THE RECORDS:
-- ==== Sys2Proof/Laws/State.lean ====
section
/-! SUPPORT. One lemma per field of State per update, true by unfolding, so that no proof unfolds a record update. -/

namespace Sys2Proof.Machine

@[simp] theorem resetState_regs (s : State) : (resetState s).regs = Registers.reset s.params := rfl
@[simp] theorem resetState_params (s : State) : (resetState s).params = s.params := rfl
@[simp] theorem resetState_arrivals (s : State) : (resetState s).arrivals = s.arrivals := rfl
@[simp] theorem resetState_rng (s : State) : (resetState s).rng = s.rng := rfl
@[simp] theorem resetState_result (s : State) : (resetState s).result = s.result := rfl
@[simp] theorem resetState_diag (s : State) : (resetState s).diag = s.diag := rfl

@[simp] theorem setPhase_regs (p : Phase) (s : State) : (setPhase p s).regs = { s.regs with state := p } := rfl
@[simp] theorem setPhase_params (p : Phase) (s : State) : (setPhase p s).params = s.params := rfl
@[simp] theorem setPhase_arrivals (p : Phase) (s : State) : (setPhase p s).arrivals = s.arrivals := rfl
@[simp] theorem setPhase_rng (p : Phase) (s : State) : (setPhase p s).rng = s.rng := rfl
@[simp] theorem setPhase_result (p : Phase) (s : State) : (setPhase p s).result = s.result := rfl
@[simp] theorem setPhase_diag (p : Phase) (s : State) : (setPhase p s).diag = s.diag := rfl

@[simp] theorem setAddress_regs (c : Code) (s : State) : (setAddress c s).regs = { s.regs with registerAddress := c } := rfl
@[simp] theorem setAddress_params (c : Code) (s : State) : (setAddress c s).params = s.params := rfl
@[simp] theorem setAddress_arrivals (c : Code) (s : State) : (setAddress c s).arrivals = s.arrivals := rfl
@[simp] theorem setAddress_rng (c : Code) (s : State) : (setAddress c s).rng = s.rng := rfl
@[simp] theorem setAddress_result (c : Code) (s : State) : (setAddress c s).result = s.result := rfl
@[simp] theorem setAddress_diag (c : Code) (s : State) : (setAddress c s).diag = s.diag := rfl

@[simp] theorem setData_regs (d : Byte) (s : State) : (setData d s).regs = { s.regs with registerData := d } := rfl
@[simp] theorem setData_params (d : Byte) (s : State) : (setData d s).params = s.params := rfl
@[simp] theorem setData_arrivals (d : Byte) (s : State) : (setData d s).arrivals = s.arrivals := rfl
@[simp] theorem setData_rng (d : Byte) (s : State) : (setData d s).rng = s.rng := rfl
@[simp] theorem setData_result (d : Byte) (s : State) : (setData d s).result = s.result := rfl
@[simp] theorem setData_diag (d : Byte) (s : State) : (setData d s).diag = s.diag := rfl

@[simp] theorem setUser_regs (v : Byte) (s : State) : (setUser v s).regs = { s.regs with userRegister := v } := rfl
@[simp] theorem setUser_params (v : Byte) (s : State) : (setUser v s).params = s.params := rfl
@[simp] theorem setUser_arrivals (v : Byte) (s : State) : (setUser v s).arrivals = s.arrivals := rfl
@[simp] theorem setUser_rng (v : Byte) (s : State) : (setUser v s).rng = s.rng := rfl
@[simp] theorem setUser_result (v : Byte) (s : State) : (setUser v s).result = s.result := rfl
@[simp] theorem setUser_diag (v : Byte) (s : State) : (setUser v s).diag = s.diag := rfl

@[simp] theorem setTemperature_regs (p : Packed) (s : State) : (setTemperature p s).regs = { s.regs with lastTemperatureCode := p } := rfl
@[simp] theorem setTemperature_params (p : Packed) (s : State) : (setTemperature p s).params = s.params := rfl
@[simp] theorem setTemperature_arrivals (p : Packed) (s : State) : (setTemperature p s).arrivals = s.arrivals := rfl
@[simp] theorem setTemperature_rng (p : Packed) (s : State) : (setTemperature p s).rng = s.rng := rfl
@[simp] theorem setTemperature_result (p : Packed) (s : State) : (setTemperature p s).result = s.result := rfl
@[simp] theorem setTemperature_diag (p : Packed) (s : State) : (setTemperature p s).diag = s.diag := rfl

@[simp] theorem setHumidity_regs (p : Packed) (s : State) : (setHumidity p s).regs = { s.regs with lastHumidityCode := p } := rfl
@[simp] theorem setHumidity_params (p : Packed) (s : State) : (setHumidity p s).params = s.params := rfl
@[simp] theorem setHumidity_arrivals (p : Packed) (s : State) : (setHumidity p s).arrivals = s.arrivals := rfl
@[simp] theorem setHumidity_rng (p : Packed) (s : State) : (setHumidity p s).rng = s.rng := rfl
@[simp] theorem setHumidity_result (p : Packed) (s : State) : (setHumidity p s).result = s.result := rfl
@[simp] theorem setHumidity_diag (p : Packed) (s : State) : (setHumidity p s).diag = s.diag := rfl

@[simp] theorem setResponse_regs (r : List Byte) (s : State) : (setResponse r s).regs = { s.regs with pendingResponse := r } := rfl
@[simp] theorem setResponse_params (r : List Byte) (s : State) : (setResponse r s).params = s.params := rfl
@[simp] theorem setResponse_arrivals (r : List Byte) (s : State) : (setResponse r s).arrivals = s.arrivals := rfl
@[simp] theorem setResponse_rng (r : List Byte) (s : State) : (setResponse r s).rng = s.rng := rfl
@[simp] theorem setResponse_result (r : List Byte) (s : State) : (setResponse r s).result = s.result := rfl
@[simp] theorem setResponse_diag (r : List Byte) (s : State) : (setResponse r s).diag = s.diag := rfl

@[simp] theorem setMean_regs (v : REAL) (s : State) : (setMean v s).regs = { s.regs with meanHumidity := v } := rfl
@[simp] theorem setMean_params (v : REAL) (s : State) : (setMean v s).params = s.params := rfl
@[simp] theorem setMean_arrivals (v : REAL) (s : State) : (setMean v s).arrivals = s.arrivals := rfl
@[simp] theorem setMean_rng (v : REAL) (s : State) : (setMean v s).rng = s.rng := rfl
@[simp] theorem setMean_result (v : REAL) (s : State) : (setMean v s).result = s.result := rfl
@[simp] theorem setMean_diag (v : REAL) (s : State) : (setMean v s).diag = s.diag := rfl

@[simp] theorem returning_regs (r : OpResult) (s : State) : (returning r s).regs = s.regs := rfl
@[simp] theorem returning_params (r : OpResult) (s : State) : (returning r s).params = s.params := rfl
@[simp] theorem returning_arrivals (r : OpResult) (s : State) : (returning r s).arrivals = s.arrivals := rfl
@[simp] theorem returning_rng (r : OpResult) (s : State) : (returning r s).rng = s.rng := rfl
@[simp] theorem returning_result (r : OpResult) (s : State) : (returning r s).result = r := rfl
@[simp] theorem returning_diag (r : OpResult) (s : State) : (returning r s).diag = s.diag := rfl

@[simp] theorem beginOp_regs (s : State) : (beginOp s).regs = s.regs := rfl
@[simp] theorem beginOp_params (s : State) : (beginOp s).params = s.params := rfl
@[simp] theorem beginOp_arrivals (s : State) : (beginOp s).arrivals = s.arrivals := rfl
@[simp] theorem beginOp_rng (s : State) : (beginOp s).rng = s.rng := rfl
@[simp] theorem beginOp_result (s : State) : (beginOp s).result = .none := rfl
@[simp] theorem beginOp_diag (s : State) : (beginOp s).diag = if s.params.diag then .none else s.diag := rfl

@[simp] theorem raiseAnomaly_regs (e : DiagEvent) (s : State) : (raiseAnomaly e s).regs = s.regs := rfl
@[simp] theorem raiseAnomaly_params (e : DiagEvent) (s : State) : (raiseAnomaly e s).params = s.params := rfl
@[simp] theorem raiseAnomaly_arrivals (e : DiagEvent) (s : State) : (raiseAnomaly e s).arrivals = s.arrivals := rfl
@[simp] theorem raiseAnomaly_rng (e : DiagEvent) (s : State) : (raiseAnomaly e s).rng = s.rng := rfl
@[simp] theorem raiseAnomaly_result (e : DiagEvent) (s : State) : (raiseAnomaly e s).result = s.result := rfl
@[simp] theorem raiseAnomaly_diag (e : DiagEvent) (s : State) : (raiseAnomaly e s).diag = if s.params.diag ∧ s.diag = .none then e else s.diag := rfl

@[simp] theorem advanceRng_regs (s : State) : (advanceRng s).regs = s.regs := rfl
@[simp] theorem advanceRng_params (s : State) : (advanceRng s).params = s.params := rfl
@[simp] theorem advanceRng_arrivals (s : State) : (advanceRng s).arrivals = s.arrivals := rfl
@[simp] theorem advanceRng_rng (s : State) : (advanceRng s).rng = ⟨s.rng.script.tail, s.rng.drawn + 1⟩ := rfl
@[simp] theorem advanceRng_result (s : State) : (advanceRng s).result = s.result := rfl
@[simp] theorem advanceRng_diag (s : State) : (advanceRng s).diag = s.diag := rfl

@[simp] theorem popArrival_regs (s : State) : (popArrival s).regs = s.regs := rfl
@[simp] theorem popArrival_params (s : State) : (popArrival s).params = s.params := rfl
@[simp] theorem popArrival_arrivals (s : State) : (popArrival s).arrivals = s.arrivals.tail := rfl
@[simp] theorem popArrival_rng (s : State) : (popArrival s).rng = s.rng := rfl
@[simp] theorem popArrival_result (s : State) : (popArrival s).result = s.result := rfl
@[simp] theorem popArrival_diag (s : State) : (popArrival s).diag = s.diag := rfl

@[simp] theorem presentWrite_regs (b : List Byte) (s : State) : (presentWrite b s).regs = s.regs := rfl
@[simp] theorem presentWrite_params (b : List Byte) (s : State) : (presentWrite b s).params = s.params := rfl
@[simp] theorem presentWrite_arrivals (b : List Byte) (s : State) : (presentWrite b s).arrivals = .one (.write b) :: s.arrivals := rfl
@[simp] theorem presentWrite_rng (b : List Byte) (s : State) : (presentWrite b s).rng = s.rng := rfl
@[simp] theorem presentWrite_result (b : List Byte) (s : State) : (presentWrite b s).result = s.result := rfl
@[simp] theorem presentWrite_diag (b : List Byte) (s : State) : (presentWrite b s).diag = s.diag := rfl

end Sys2Proof.Machine
end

TASK: When you answer, output each line of the data exactly as given, from its first line up to and including the one with "(setPhase p s).params = s.params := rfl".

TASK ANSWER:
-- ==== Sys2Proof/Laws/State.lean ====
section
/-! SUPPORT. One lemma per field of State per update, true by unfolding, so that no proof unfolds a record update. -/

namespace Sys2Proof.Machine

@[simp] theorem resetState_regs (s : State) : (resetState s).regs = Registers.reset s.params := rfl
@[simp] theorem resetState_params (s : State) : (resetState s).params = s.params := rfl
@[simp] theorem resetState_arrivals (s : State) : (resetState s).arrivals = s.arrivals := rfl
@[simp] theorem resetState_rng (s : State) : (resetState s).rng = s.rng := rfl
@[simp] theorem resetState_result (s : State) : (resetState s).result = s.result := rfl
@[simp] theorem resetState_diag (s : State) : (resetState s).diag = s.diag := rfl

@[simp] theorem setPhase_regs (p : Phase) (s : State) : (setPhase p s).regs = { s.regs with state := p } := rfl
@[simp] theorem setPhase_params (p : Phase) (s : State) : (setPhase p s).params = s.params := rfl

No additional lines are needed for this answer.